Journos and other political tragics have been primed for news of political defections over the last few weeks. The direction of travel was supposed to be from the Liberal Democrats to the Conservatives. Well, Quentin Davies, the Europhile MP for Grantham has confounded them by choosing the day before Gordon Brown's ascension to the Premiership to defect from the Tories to the Labour Party.
Apart from wondering whether this the first recorded occasion of a rat joining a sinking ship, what the hell is Davis up to? In his published letter he talks of his disillusion with a party which “appears to me to have ceased collectively to believe in anything, or to stand for anything. It has no bedrock. It exists on shifting sands. A sense of mission has been replaced by a PR agenda." Which mission is he talking about exactly? That of William Hague? Duncan Smith? Davies was a shadow minister for both. Does he really believe that the Tories are less possessed of coherent policies than under IDS? Or is this merely the move of someone desperate for a little limelight? It's not good news for Cameron, whatever the motive.
UPDATE: Blimey, what a pompous ass
Believe it or not, I have no personal animus against you. You have always been perfectly courteous in our dealings. You are intelligent and charming.
As you know, however, I never supported you for the leadership of the party - even when, after my preferred candidate, Ken Clarke, had been defeated in the first round, it was blindingly obvious that you were going to win.

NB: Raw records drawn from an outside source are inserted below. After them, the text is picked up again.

-- ==== Sys2Proof/Machine/Arith.lean ====
section
/-!
DEFINITION. Arithmetic instructions: ADD, SUB (spec/44_instr_arith.md). Each meaning is the instruction's execute
sequence, run on the machine that has fetched it. The flags they latch are those of `A + B_old` in add mode, the
adder's outputs of the cycle before the `FI` word (R192).
-/
namespace Sys2Proof.Machine

/-- ADD k (R190): `MAR <- k`, `B <- MemRead(k, 1)`, `A <- A + B`, by the words of R132. -/
def execAdd (k : Nibble) (s : State) : Host.Outcome State Fault Refusal := executeInstr (.add k) s

/-- SUB k (R191): `MAR <- k`, `B <- MemRead(k, 1)`, `A <- A - B`, by the words of R133. -/
def execSub (k : Nibble) (s : State) : Host.Outcome State Fault Refusal := executeInstr (.sub k) s

end Sys2Proof.Machine
end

Nor, for the same reasons, have I ever sought office in your shadow administration.
Although you have many positive qualities you have three, superficiality, unreliability and an apparent lack of any clear convictions, which in my view ought to exclude you from the position of national leadership to which you aspire and which it is the presumed purpose of the Conservative party to achieve.
Believing that as I do, I clearly cannot honestly remain in the party. I do not intend to leave public life.
On the contrary I am looking forward to joining another party with which I have found increasingly I am naturally in agreement and which has just acquired a leader I have always greatly admired, who I believe is entirely straightforward, and who has a towering record, and a clear vision for the future of our country which I fully share.
Because my constituents, to whose interests of course I remain devoted, are entitled to know the full background, I am releasing this letter to the press.
So devoted is he, that I'm sure we can expect a bye-election so that his constituent can register their approval of his move.